As can be seen from the above embodiments, the user preference information determining method provided by the embodiments of the present application obtains commodity evaluation information of a target field of a target user; determining domain self-adaptive emotional feature data of the commodity evaluation information, which are related to a plurality of hidden layer states of the language model, through a domain self-adaptive feature extractor included in the emotion classification model; the model is obtained by learning from commodity evaluation information sets of a plurality of users in the target field, commodity evaluation information sets of a plurality of users in the source field and emotion type labeling information thereof; determining emotion category information of the commodity evaluation information according to the emotion feature data through a classifier included by the model; determining preference information of a target user according to the emotion category information; the processing mode ensures that the emotion characteristic data of the field self-adaption of the commodity evaluation is determined based on the multilayer hidden states of the language model, avoids emotion classification only by adopting the last layer of hidden states, can greatly improve the performance of cross-field emotion analysis by combining the multilayer hidden states, and realizes a higher-level field self-adaption emotion analysis model without the help of the labeled data of the low-resource field; therefore, the emotion classification accuracy can be effectively improved, and the accuracy of the preference information of the user can be further improved.

Eleventh embodiment

In the embodiment, the application further provides a user preference information determining device corresponding to the user preference information determining method. The apparatus corresponds to an embodiment of the method described above. Parts of this embodiment that are the same as the seventh embodiment will not be described again, please refer to corresponding parts in embodiment seven.

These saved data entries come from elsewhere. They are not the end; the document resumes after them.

/-- Each pair of phases with a zero, for both kinds of rounding; the highest legal style and phase on the other axis. -/
theorem witness_SinglePathsAgree_CompoundPathsAgree : ∀ q ∈ [(0, 0), (0x50F, 0), (0, 0x50F)],
    LegalRoundSr ((unitState rampMem 16 (BitVec.ofNat 32 q.1) (BitVec.ofNat 32 q.2) 0xB03).snapshotWith 3) ∧
    LegalRoundCompound ((unitState rampMem 16 (BitVec.ofNat 32 q.1) (BitVec.ofNat 32 q.2) 0x703).snapshotWith 11) ∧
    (styleOf ((unitState rampMem 16 (BitVec.ofNat 32 q.1) (BitVec.ofNat 32 q.2) 0x703).snapshotWith 11).sx).isSome = true ∧
    (styleOf ((unitState rampMem 16 (BitVec.ofNat 32 q.1) (BitVec.ofNat 32 q.2) 0x703).snapshotWith 11).sy).isSome = true ∧
    (((unitState rampMem 16 (BitVec.ofNat 32 q.1) (BitVec.ofNat 32 q.2) 0x703).snapshotWith 11).px = 0 ∨
      ((unitState rampMem 16 (BitVec.ofNat 32 q.1) (BitVec.ofNat 32 q.2) 0x703).snapshotWith 11).py = 0) := by
  simp only [LegalRoundSr, LegalRoundCompound]; decide

/-- Each kind with the phases it needs, in the mode SR; the witnesses above give the other modes. -/
theorem witness_PathsMatchTwoD :
    CanComplete .srAuto (unitState rampMem 16 8 8 0xB03) ∧ CanComplete .srTwoD (unitState rampMem 16 8 8 0xB03) ∧
    CanComplete .srCopy (unitState rampMem 16 0 0 0xB03) ∧ CanComplete .srTwoD (unitState rampMem 16 0 0 0xB03) ∧
    CanComplete .srX (unitState rampMem 16 8 0 0xB03) ∧ CanComplete .srTwoD (unitState rampMem 16 8 0 0xB03) ∧
    CanComplete .srY (unitState rampMem 16 0 8 0xB03) ∧ CanComplete .srTwoD (unitState rampMem 16 0 8 0xB03) ∧
    (accepted .srCopy (unitState rampMem 16 0 0 0xB03)).px = 0 ∧ (accepted .srCopy (unitState rampMem 16 0 0 0xB03)).py = 0 ∧
    (accepted .srX (unitState rampMem 16 8 0 0xB03)).py = 0 ∧ (accepted .srY (unitState rampMem 16 0 8 0xB03)).px = 0 :=
  ⟨witness_sr_twoD _ (by decide), witness_sr_twoD _ (by decide), witness_sr_copy _ (by decide),
    witness_sr_copy _ (by decide), witness_sr_x _ (by decide), witness_sr_x _ (by decide), witness_sr_y _ (by decide),
    witness_sr_y _ (by decide), by decide, by decide, by decide, by decide⟩

/-- `r0` at both ends of its range, on both axes; the 2-D path with the other phase 0. -/
theorem witness_HalfPelAverage : ∀ v ∈ [0xD01, 0x707],
    LegalRoundSr ((unitState rampMem 16 0x308 0x308 (BitVec.ofNat 32 v)).snapshotWith 1) ∧
    ((unitState rampMem 16 0x308 0x300 (BitVec.ofNat 32 v)).snapshotWith 3).sx = 3 ∧
    ((unitState rampMem 16 0x308 0x300 (BitVec.ofNat 32 v)).snapshotWith 3).px = 8 ∧
    ((unitState rampMem 16 0x308 0x300 (BitVec.ofNat 32 v)).snapshotWith 3).py = 0 ∧
    ((unitState rampMem 16 0x300 0x308 (BitVec.ofNat 32 v)).snapshotWith 3).sy = 3 ∧
    ((unitState rampMem 16 0x300 0x308 (BitVec.ofNat 32 v)).snapshotWith 3).px = 0 ∧
    ((unitState rampMem 16 0x300 0x308 (BitVec.ofNat 32 v)).snapshotWith 3).py = 8 := by
  simp only [LegalRoundSr]; decide

/-- The weights (8, 8), (16, 0) and (0, 16). -/
theorem witness_BlendLaws : ∀ q ∈ [(0x0808, 8), (0x0010, 16), (0x1000, 0)],
    (({ State.reset with regs := { baseRegs 0x703 with weight := BitVec.ofNat 32 q.1 } } : State).snapshotWith 0x38).fwd = q.2 ∧
    (({ State.reset with regs := { baseRegs 0x703 with weight := BitVec.ofNat 32 q.1 } } : State).snapshotWith 0x38).fwd +
      (({ State.reset with regs := { baseRegs 0x703 with weight := BitVec.ofNat 32 q.1 } } : State).snapshotWith 0x38).bck = 16 := by
  decide

/-- `r0`, and the shift of the primitives, at the ends of their ranges. -/
theorem witness_TwoStageRoundingDiffers_HalvedTapFormAgrees_RoundingPrimitives :
    (∀ r0 ∈ [1, 7], 1 ≤ r0 ∧ r0 ≤ 7) ∧ ((-1 : Int) < 0 ∧ 255 < (256 : Int) ∧ 0 ≤ (0 : Int) ∧ (255 : Int) ≤ 255) := by decide

/-- SIZE4 with the dimensions 4 and 5, and the styles of a snapshot. -/
theorem witness_SmallBlockSubstitution :
    (4 ≤ 4 ∧ 4 < 5) ∧ styleOf (srState.snapshotWith 3).sx = some .regular ∧
    styleOf ((unitState [] 0 0 0x1508 0).snapshotWith 3).sy = some .smooth4 := by decide

/-- Both ends of the range of STATUS writes. -/
theorem witness_StatusWriteClears :
    ({ State.reset with events := [.regWrite .word 0x04 0xFFFFFFFF] } : State).events = .regWrite .word 0x04 0xFFFFFFFF :: [] ∧
    ({ State.reset with events := [.regWrite .word 0x04 0] } : State).events = .regWrite .word 0x04 0 :: [] := ⟨rfl, rfl⟩

/-- The first and the last register of the list, and what the table's FILT_X and FILT_Y read back. -/
theorem witness_RegisterWriteReadBack :
    nextIs (step { State.reset with events := [.regWrite .word 0x0C 0xFFFFFFFF] }) (fun t => t.irqEn == 3) = true ∧
    nextIs (step { State.reset with events := [.regWrite .word 0x40 0xFFFFFFFF] }) (fun t => t.ksel == 0x70F) = true ∧
    nextIs (step { State.reset with events := [.regWrite .word 0x2C 0x102] }) (fun t => t.regs.filtX == 0x102) = true ∧
    nextIs (step { State.reset with events := [.regWrite .word 0x30 0x102] }) (fun t => t.regs.filtY == 0x102) = true := by
  decide

/-- Each clause: the first and last listed offsets; the unlisted offsets 0x3C, 0x58 and 0xFC; the last read-only register. -/
theorem witness_RegisterReadsAndIgnoredWrites :
    nextIs (step { State.reset with events := [.regRead .word 0x00] }) (fun t => t.rdata == 0x53434501) = true ∧
    nextIs (step { State.reset with events := [.regRead .word 0x54] }) (fun t => t.rdata == 8) = true ∧
    (∀ off ∈ [(0x3C : BitVec 8), 0x58, 0xFC], off.toNat % 4 = 0 ∧ (off = 0x3C ∨ 0x58 ≤ off) ∧
      nextIs (step { State.reset with rdata := 1, events := [.regRead .word off] }) (fun t => t.rdata == 0) = true) ∧
    (0x54 : BitVec 8).toNat % 4 = 0 ∧ (0x54 : BitVec 8) ∈ [(0x00 : BitVec 8), 0x44, 0x48, 0x4C, 0x50, 0x54] := by decide

/-- A narrow access at an aligned offset, and a word access at an unaligned one. -/
theorem witness_SubWordAccessRefused :
    (AccessSize.byte ≠ .word ∧ (0x08 : BitVec 8).toNat % 4 = 0) ∧ (0xFF : BitVec 8).toNat % 4 ≠ 0 := by decide

/-- Reset with no command in flight and with one. -/
theorem witness_ResetEventClears :
    State.reset.inFlight = none ∧ inFlightState.inFlight = some .srCopy ∧ inFlightState.mem.wf := by decide

/-- Each register at 0, and a write that takes it from 0. -/
theorem witness_AfterResetCommandsAreRefused :
    ({ srState with regs := { srState.regs with blkSize := 0 } } : State).regs.blkSize = 0 ∧
    (unitState rampMem 16 8 8 0).regs.round = 0 ∧ (unitState rampMem 16 8 8 0).phase = .idle ∧
    nextIs (step { State.reset with events := [.regWrite .word 0x28 1] }) (fun t => t.regs.blkSize != 0) = true ∧
    nextIs (step { State.reset with events := [.regWrite .word 0x34 1] }) (fun t => t.regs.round != 0) = true := by decide

/-- The smallest state of the invariant, and a step of it: reset, with a command word written. -/
theorem witness_StepKeepsInvariant_InvariantExcludesStops :
    MachineInv { State.reset with events := [.regWrite .word cmdOffset 3] } ∧
    (∃ t, step { State.reset with events := [.regWrite .word cmdOffset 3] } = .next t) ∧
    step { State.reset with events := [.regWrite .half cmdOffset 3] } = .refused .subWordMmio := by
  refine ⟨?_, ⟨_, rfl⟩, rfl⟩
  constructor <;> first | decide | (simp only [ReservedClear]; decide)

/-- A BUSY state of the invariant. -/
theorem witness_StepKeepsInvariant_busy : MachineInv inFlightState ∧ ∃ t, step inFlightState = .next t := by
  refine ⟨?_, ⟨_, rfl⟩⟩
  constructor <;> first | decide | (simp only [ReservedClear]; decide)

/-- The clauses on the phase; the second by the empty list of events, by the end of the command and by reset. -/
theorem witness_PhaseChangesOnlyByRule :
    nextIs (step { unitState pointMem 16 0 0 0xB03 with events := [.regWrite .word cmdOffset 0, .regRead .word 4] })
      (fun t => t.phase == .busy) = true ∧
    nextIs (step { inFlightState with events := [] }) (fun t => t.phase == .idle) = true ∧
    nextIs (step { inFlightState with events := [.engine] }) (fun t => t.phase == .idle) = true ∧
    nextIs (step { inFlightState with events := [.reset] }) (fun t => t.phase == .idle) = true := by decide

/-- The flags rise: DONE and ERR at the end of a command in flight and of one issued, ERR at a refused CMD write, OVR at a CMD write
while BUSY. -/
theorem witness_PhaseChangesOnlyByRule_rise :
    inFlightState.done = false ∧ inFlightState.err = false ∧ inFlightState.ovr = false ∧
    nextIs (step { inFlightState with events := [.engine] }) (fun t => t.done) = true ∧
    nextIs (step { unitState pointMem 16 0 0 0xB03 with events := [.regWrite .word cmdOffset 0] }) (fun t => t.done) = true ∧
    nextIs (step { holed inFlightState ⟨0x2000, 0x2000, 1, .write⟩ with events := [.engine] })
      (fun t => t.err && t.errCode == 8) = true ∧
    nextIs (step { holed (unitState pointMem 16 0 0 0xB03) ⟨0x2000, 0x2000, 1, .write⟩ with
      events := [.regWrite .word cmdOffset 0] }) (fun t => t.err && t.errCode == 8) = true ∧
    nextIs (step { State.reset with events := [.regWrite .word cmdOffset 0] }) (fun t => t.err && t.errCode == 2) = true ∧
    nextIs (step { inFlightState with events := [.regWrite .word cmdOffset 0] }) (fun t => t.ovr) = true := by decide

/-- DONE and ERR fall: by a STATUS write, at acceptance and at reset; and an IDLE engine with DONE, or with ERR, whose event comes. -/
theorem witness_PhaseChangesOnlyByRule_fall :
    nextIs (step { srState with done := true, events := [.regWrite .word 0x04 2] }) (fun t => !t.done) = true ∧
    nextIs (step { srState with err := true, errCode := 8, events := [.regWrite .word 0x04 4] }) (fun t => !t.err) = true ∧
    nextIs (step { srState with done := true, events := [.regWrite .word cmdOffset 5] }) (fun t => !t.done) = true ∧
    nextIs (step { srState with err := true, errCode := 8, events := [.regWrite .word cmdOffset 0] }) (fun t => !t.err) = true ∧
    nextIs (step { srState with done := true, events := [.reset] }) (fun t => !t.done) = true ∧
    nextIs (step { srState with err := true, errCode := 8, events := [.reset] }) (fun t => !t.err) = true ∧
    nextIs (step { srState with done := true, events := [.engine, .reset] })
      (fun t => t == { srState with done := true, events := [.reset] }) = true ∧
    nextIs (step { srState with err := true, errCode := 8, events := [] })
      (fun t => t == { srState with err := true, errCode := 8 }) = true := by decide

/-- A CMD write, the end of a command, another agent's store, a fence and a drain, each changing memory. -/
theorem witness_MemoryChangesOnlyByRule :
    nextIs (step { unitState pointMem 16 0 0 0xB03 with events := [.regWrite .word cmdOffset 0] })
      (fun t => t.mem != pointMem) = true ∧
    nextIs (step { inFlightState with events := [.engine] }) (fun t => t.mem != pointMem) = true ∧
    nextIs (step { inFlightState with events := [.memStore .byte 5 1] }) (fun t => t.mem != pointMem) = true ∧
    nextIs (step { inFlightState with events := [.otherStore .byte 5 1] }) (fun t => t.mem != pointMem) = true ∧
    nextIs (step { inFlightState with events := [.memFence], posted := [(5, 1)] })
      (fun t => t.mem != pointMem) = true ∧
    nextIs (step { inFlightState with events := [.memDrain], posted := [(5, 1)] })
      (fun t => t.mem != pointMem) = true := by decide

/-- The first and last registers of the table that are neither STATUS nor CMD. -/
theorem witness_SnapshotIsolatesCommand :
    inFlightState.phase = .busy ∧ regAt 0x00 = some .id ∧ regAt 0x54 = some .kinfo ∧
    ∃ u, step { inFlightState with events := [.engine] } = .next u := ⟨by decide, by decide, by decide, _, rfl⟩

/-- The clauses on values: four bytes that wrap at the top of the address space; a stale byte at both ends of the range that is
invalidated; a byte that is not stale. -/
theorem witness_HostStoreThenLoad :
    srState.phase = .idle ∧ srState.posted = [] ∧ srState.mem.wf ∧
    ({ srState with events := [.memStore .word 0xFFFFFFFE 1, .memLoad .word 0xFFFFFFFE] } : State).events =
      .memStore .word 0xFFFFFFFE 1 :: .memLoad .word 0xFFFFFFFE :: [] ∧
    nextIs (step { srState with stale := [0x1033], events := [.memInvalidate 0x1033 0x1033, .memLoad .byte 0x1033] })
      (fun t => t.stale == []) = true ∧ (0x1033 : Word) ∉ srState.stale := ⟨rfl, rfl, by decide, rfl, by decide, by decide⟩

/-- The clauses on the frame, with a command in flight: each of the four events. -/
theorem witness_HostStoreThenLoad_frame :
    (∀ e ∈ [Event.memLoad .word 0xFFFFFFFE, .memInvalidate 0 0xFFFFFFFF],
      nextIs (step { inFlightState with events := [e] }) (fun t => t.mem == inFlightState.mem && t.regs == inFlightState.regs) =
        true) ∧
    ∀ e ∈ [Event.memStore .byte 0xFFFFFFFF 7, .otherStore .byte 0xFFFFFFFF 7],
      nextIs (step { inFlightState with events := [e] })
        (fun t => t.mem.read8 0xFFFFFFFF == 7 && t.regs == inFlightState.regs) = true := by decide

/-- A CMP command in flight. -/
def inFlightCmp : State := start .cmpX (accept 9 compoundState)

/-- Both clauses. -/
theorem witness_EarlyReadSeesOldOrNew :
    inFlightCmp.inFlight = some .cmpX ∧ inFlightCmp.posted = [] ∧ check inFlightCmp.snap = none ∧
    Instr.cmpX.mode = .cmp ∧ 0x3000 ∈ cbufElements inFlightCmp.snap := by decide

/-- A store at an address that nothing is posted for, and at one that is; a fence and a drain of two posted bytes to one
address. -/
theorem witness_PostedStoresBecomeVisible :
    nextIs (step { srState with events := [.memPost .byte 0x1033 7, .memLoad .byte 0x1033] })
      (fun t => t.posted == [(0x1033, 7)] && t.mem == rampMem) = true ∧
    nextIs (step { srState with posted := [(0x1033, 7), (0x1033, 9)], events := [.memFence] })
      (fun t => t.posted == [] && t.mem.read8 0x1033 == 9) = true ∧
    nextIs (step { srState with posted := [(0x1033, 7), (0x1033, 9)], events := [.memDrain] })
      (fun t => t.posted == [(0x1033, 9)] && t.mem.read8 0x1033 == 7) = true := by decide
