-- ==== Sys2Proof/Syntax.lean ====
section
/-! DEFINITION. The commands of the 614: one constructor for each row of spec/opcode_table.json, in the table's order. A frame
of a port carries the port and its argument bytes (R183, R211); an event of a line carries what the line shows. -/

namespace Sys2Proof

/-- The three ports (section 0.3, Port). -/
inductive Port
  | a
  | b
  | c
deriving DecidableEq, Repr

/-- The level of a line. -/
inductive Level
  | low
  | high
deriving DecidableEq, Repr

/-- What FIBRE_PHASE_EDGE reports (R30): the light takes a new level, or a change of level has stood for 50 µs, so that it is no
glitch but a phase edge. -/
inductive FibreChange
  | moves (level : Level)
  | stands
deriving DecidableEq, Repr

/-- The steps of the part. -/
inductive Instr
  /-- STATION_SECOND_BOUNDARY (R1). -/
  | stationSecondBoundary
  /-- SEC_OUT_PULSE_END (R23). -/
  | secOutPulseEnd
  /-- ELAPSED_TENTH (R120). -/
  | elapsedTenth
  /-- FIBRE_PHASE_EDGE (R30). -/
  | fibrePhaseEdge (change : FibreChange)
  /-- PATTERN_TIMEOUT (R31). -/
  | patternTimeout
  /-- PATTERN_COMPLETE (R32). -/
  | patternComplete
  /-- MARK_SILENCE_EXPIRY (R16). -/
  | markSilenceExpiry
  /-- HOLDOVER_GROWTH (R19). -/
  | holdoverGrowth
  /-- FIBRE_PRESENCE_EXPIRY (R38). -/
  | fibrePresenceExpiry
  /-- PEER_PRESENCE_EXPIRY (R38). -/
  | peerPresenceExpiry
  /-- READ_CLOCK (R24). -/
  | readClock (p : Port) (args : List Byte)
  /-- SET_CLOCK (R25). -/
  | setClock (p : Port) (args : List Byte)
  /-- SET_DATE (R20). -/
  | setDate (p : Port) (args : List Byte)
  /-- READ_SOURCE (R40). -/
  | readSource (p : Port) (args : List Byte)
  /-- REARM_SOURCE (R36). -/
  | rearmSource (p : Port) (args : List Byte)
  /-- SET_MARK_WINDOW (R41). -/
  | setMarkWindow (p : Port) (args : List Byte)
  /-- SET_LINE_MARKS (R42). -/
  | setLineMarks (p : Port) (args : List Byte)
  /-- TELEGRAM_JUDGED (R48). The bits that the receiver read, the first first. -/
  | telegramJudged (bits : List Bool)
  /-- BROKEN_START_BIT (R47). -/
  | brokenStartBit
  /-- TELEGRAM_SENT (R51). -/
  | telegramSent
  /-- ARBITRATION_LOSS (R52). -/
  | arbitrationLoss
  /-- ID_CLASH (R53). -/
  | idClash
  /-- SEND_FAULT (R53). -/
  | sendFault
  /-- SET_LINE_ROLE (R56). -/
  | setLineRole (p : Port) (args : List Byte)
  /-- SET_LINE (R57). -/
  | setLine (p : Port) (args : List Byte)
  /-- READ_LINE (R60). -/
  | readLine (p : Port) (args : List Byte)
  /-- TRIP_LEADING_EDGE (R66). -/
  | tripLeadingEdge (i : Fin 16)
  /-- TRIP_TRAILING_EDGE (R68). -/
  | tripTrailingEdge (i : Fin 16)
  /-- ASSERT_QUALIFIES (R67). -/
  | assertQualifies (i : Fin 16)
  /-- RELEASE_QUALIFIES (R68). -/
  | releaseQualifies (i : Fin 16)
  /-- ALLOW_INPUT (R73). -/
  | allowInput (p : Port) (args : List Byte)
  /-- SET_INPUT (R76). -/
  | setInput (p : Port) (args : List Byte)
  /-- SET_CHATTER_INTERVAL (R77). -/
  | setChatterInterval (p : Port) (args : List Byte)
  /-- READ_INPUTS (R78). -/
  | readInputs (p : Port) (args : List Byte)
  /-- READ_INPUT (R79). -/
  | readInput (p : Port) (args : List Byte)
  /-- READ_LOG (R87). -/
  | readLog (p : Port) (args : List Byte)
  /-- SEEK_LOG (R88). -/
  | seekLog (p : Port) (args : List Byte)
  /-- READ_LOG_STATE (R89). -/
  | readLogState (p : Port) (args : List Byte)
  /-- FIRST_OUT_WINDOW_CLOSE (R96). -/
  | firstOutWindowClose
  /-- BURST_GAP_EXPIRY (R97). -/
  | burstGapExpiry
  /-- ACK_BURST (R102). -/
  | ackBurst (p : Port) (args : List Byte)
  /-- LIST_BURSTS (R105). -/
  | listBursts (p : Port) (args : List Byte)
  /-- READ_BURST (R106). -/
  | readBurst (p : Port) (args : List Byte)
  /-- SET_FILTER (R107). -/
  | setFilter (p : Port) (args : List Byte)
  /-- SET_BURST_GAP (R108). -/
  | setBurstGap (p : Port) (args : List Byte)
  /-- READ_FILTERS (R109). -/
  | readFilters (p : Port) (args : List Byte)
  /-- UNIT_CODE_CHANGE (R114). The unit and its new code. -/
  | unitCodeChange (u : Fin 8) (code : BitVec 4)
  /-- SETTLE_EXPIRY (R115). -/
  | settleExpiry (u : Fin 8)
  /-- SET_MODE_TABLE (R116). -/
  | setModeTable (p : Port) (args : List Byte)
  /-- SET_UNITS (R117). -/
  | setUnits (p : Port) (args : List Byte)
  /-- SET_SERVICE_LIMIT (R125). -/
  | setServiceLimit (p : Port) (args : List Byte)
  /-- PRESET_TALLY (R126). -/
  | presetTally (p : Port) (args : List Byte)
  /-- READ_UNIT (R127). -/
  | readUnit (p : Port) (args : List Byte)
  /-- READ_UNITS (R128). -/
  | readUnits (p : Port) (args : List Byte)
  /-- READ_MODE_TABLE (R129). -/
  | readModeTable (p : Port) (args : List Byte)
  /-- PROGRAM_END (R139). Whether the verify agrees. -/
  | programEnd (verified : Bool)
  /-- INTERVAL_TIMER_EXPIRY (R141). -/
  | intervalTimerExpiry
  /-- HOURLY_TIMER_EXPIRY (R142). -/
  | hourlyTimerExpiry
  /-- SET_COMMIT_INTERVAL (R143). -/
  | setCommitInterval (p : Port) (args : List Byte)
  /-- READ_STORE (R154). -/
  | readStore (p : Port) (args : List Byte)
  /-- WARNING_ENTRY (R145). -/
  | warningEntry
  /-- SUPPLY_RESTORE_RISE (R144). -/
  | supplyRestoreRise
  /-- SUPPLY_RESTORE_FALL (R144). -/
  | supplyRestoreFall
  /-- RETURN_TO_NORMAL (R146). -/
  | returnToNormal
  /-- RETAIN_ENTRY (R147). -/
  | retainEntry
  /-- WARM_START (R149). -/
  | warmStart
  /-- BACKUP_CELL_LOST (R148). -/
  | backupCellLost
  /-- COLD_START (R150). -/
  | coldStart
  /-- HANDOVER_WINDOW_EXPIRY (R165). -/
  | handoverWindowExpiry
  /-- BELL_PULSE_END (R174). -/
  | bellPulseEnd
  /-- OPEN_HANDOVER (R164). -/
  | openHandover (p : Port) (args : List Byte)
  /-- RELEASE_SHIFT (R166). -/
  | releaseShift (p : Port) (args : List Byte)
  /-- ACCEPT_SHIFT (R167). -/
  | acceptShift (p : Port) (args : List Byte)
  /-- FORCE_HANDOVER (R169). -/
  | forceHandover (p : Port) (args : List Byte)
  /-- CANCEL_HANDOVER (R170). -/
  | cancelHandover (p : Port) (args : List Byte)
  /-- SET_SCHEDULE (R160). -/
  | setSchedule (p : Port) (args : List Byte)
  /-- SET_SHIFT_TIMES (R177). -/
  | setShiftTimes (p : Port) (args : List Byte)
  /-- READ_SHIFT (R175). -/
  | readShift (p : Port) (args : List Byte)
  /-- READ_SHIFT_RECORD (R176). -/
  | readShiftRecord (p : Port) (args : List Byte)
  /-- FETCH (R185). The byte after the code, and the bits clocked in after it, in the order of their clock edges. With length byte
  0 the row is the moment at which that byte is complete, before any of those bits (log entry 22). -/
  | fetch (p : Port) (lengthByte : Byte) (clocked : List Bool)
  /-- BROKEN_FRAME (R183). The clock edges since select fell, and the bytes that they clocked in, the last byte filled up. -/
  | brokenFrame (p : Port) (edges : Nat) (bytes : List Byte)
  /-- UNKNOWN_COMMAND (R188). -/
  | unknownCommand (p : Port) (code : Byte) (args : List Byte)
  /-- SAVE_SETTINGS (R195). -/
  | saveSettings (p : Port) (args : List Byte)
  /-- READ_PORTS (R196). -/
  | readPorts (p : Port) (args : List Byte)
  /-- LOCK_GROUP (R192). -/
  | lockGroup (p : Port) (args : List Byte)
  /-- UNLOCK_GROUP (R193). -/
  | unlockGroup (p : Port) (args : List Byte)
  /-- LINE_RESET (R197). -/
  | lineReset
  /-- RESET_N_RISE (R197). -/
  | resetNRise
  /-- CLEAR_NOTICES (R203). -/
  | clearNotices (p : Port) (args : List Byte)
  /-- HOLDOFF_EXPIRY (R204). -/
  | holdoffExpiry (p : Port)
  /-- SET_NOTICES (R205). -/
  | setNotices (p : Port) (args : List Byte)
  /-- READ_NOTICES (R206). -/
  | readNotices (p : Port) (args : List Byte)
  /-- START_EDGE (R47). -/
  | startEdge
  /-- TIME_LINE_RISE (R47). -/
  | timeLineRise
  /-- SELECT_FALL (R182). -/
  | selectFall (p : Port)
deriving DecidableEq, Repr

end Sys2Proof
end

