/-- SET FILTER (R107). -/
def setFilter (p : Port) (args : List Byte) (s : State) : Reply :=
  match indexOf 4 (argNumber args 0 1), maskOf 6 (argNumber args 1 1), maskOf 6 (argNumber args 2 1),
      maskOf 9 (argNumber args 3 2), actionsOf (argNumber args 5 1) with
  | some i, some code, some mask, some units, some actions =>
    unlessLocked p .inputs
      (fun s =>
        { state := { s with settings := { s.settings with inputs := { s.settings.inputs with
            filters := s.settings.inputs.filters.set i { code := code, mask := mask, units := units, actions := actions } } } }
          status := .done })
      s
  | _, _, _, _, _ => refuse .badArgument s

/-- SET BURST GAP (R108): the new Tg is judged at once against the OPEN burst (R97). -/
def setBurstGap (p : Port) (args : List Byte) (s : State) : Reply :=
  let tg := argNumber args 0 2
  unlessLocked p .inputs
    (fun s =>
      { state := judgeGap { s with settings := { s.settings with inputs := { s.settings.inputs with
          burstGap := clampNat 20 5000 tg } } }
        status := clampedStatus (outside 20 5000 tg) })
    s

/-- READ FILTERS (R109). -/
def filterSample (s : State) : FilterSample :=
  { filters := s.settings.inputs.filters, burstGap := s.settings.inputs.burstGap }

end Sys2Proof.Machine
end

The application provides a user preference information determination device, which comprises:

a commodity evaluation acquisition unit for acquiring commodity evaluation information of a target field of a target user;

the feature extraction unit is used for determining domain self-adaptive emotional feature data of the commodity evaluation information, which are related to a plurality of hidden layer states of the language model, through a domain self-adaptive feature extractor included in the emotion classification model; the model is obtained by learning from commodity evaluation information sets of a plurality of users in the target field, commodity evaluation information sets of a plurality of users in the source field and emotion type labeling information thereof;

the emotion classification unit is used for determining emotion category information of the commodity evaluation information according to the emotion characteristic data through the classifier included in the model;

and the preference information determining unit is used for determining the preference information of the target user according to the emotion category information.

Twelfth embodiment

An electronic device of the present embodiment includes: a processor and a memory; a memory for storing a program implementing the user preference information determining method, the apparatus performing the following steps after being powered on and running the program of the method by the processor: acquiring commodity evaluation information of a target field of a target user; determining domain self-adaptive emotional feature data of the commodity evaluation information, which are related to a plurality of hidden layer states of the language model, through a domain self-adaptive feature extractor included in the emotion classification model; the model is obtained by learning from commodity evaluation information sets of a plurality of users in the target field, commodity evaluation information sets of a plurality of users in the source field and emotion type labeling information thereof; determining emotion category information of the commodity evaluation information according to the emotion feature data through a classifier included by the model; and determining preference information of the target user according to the emotion category information.

Thirteenth embodiment

Corresponding to the user preference information determining method, the application also provides a commodity object processing system. Since the system embodiments are substantially similar to the method embodiments, they are described in a relatively simple manner, and reference may be made to some of the descriptions of the method embodiments for relevant points. The system embodiments described below are merely illustrative.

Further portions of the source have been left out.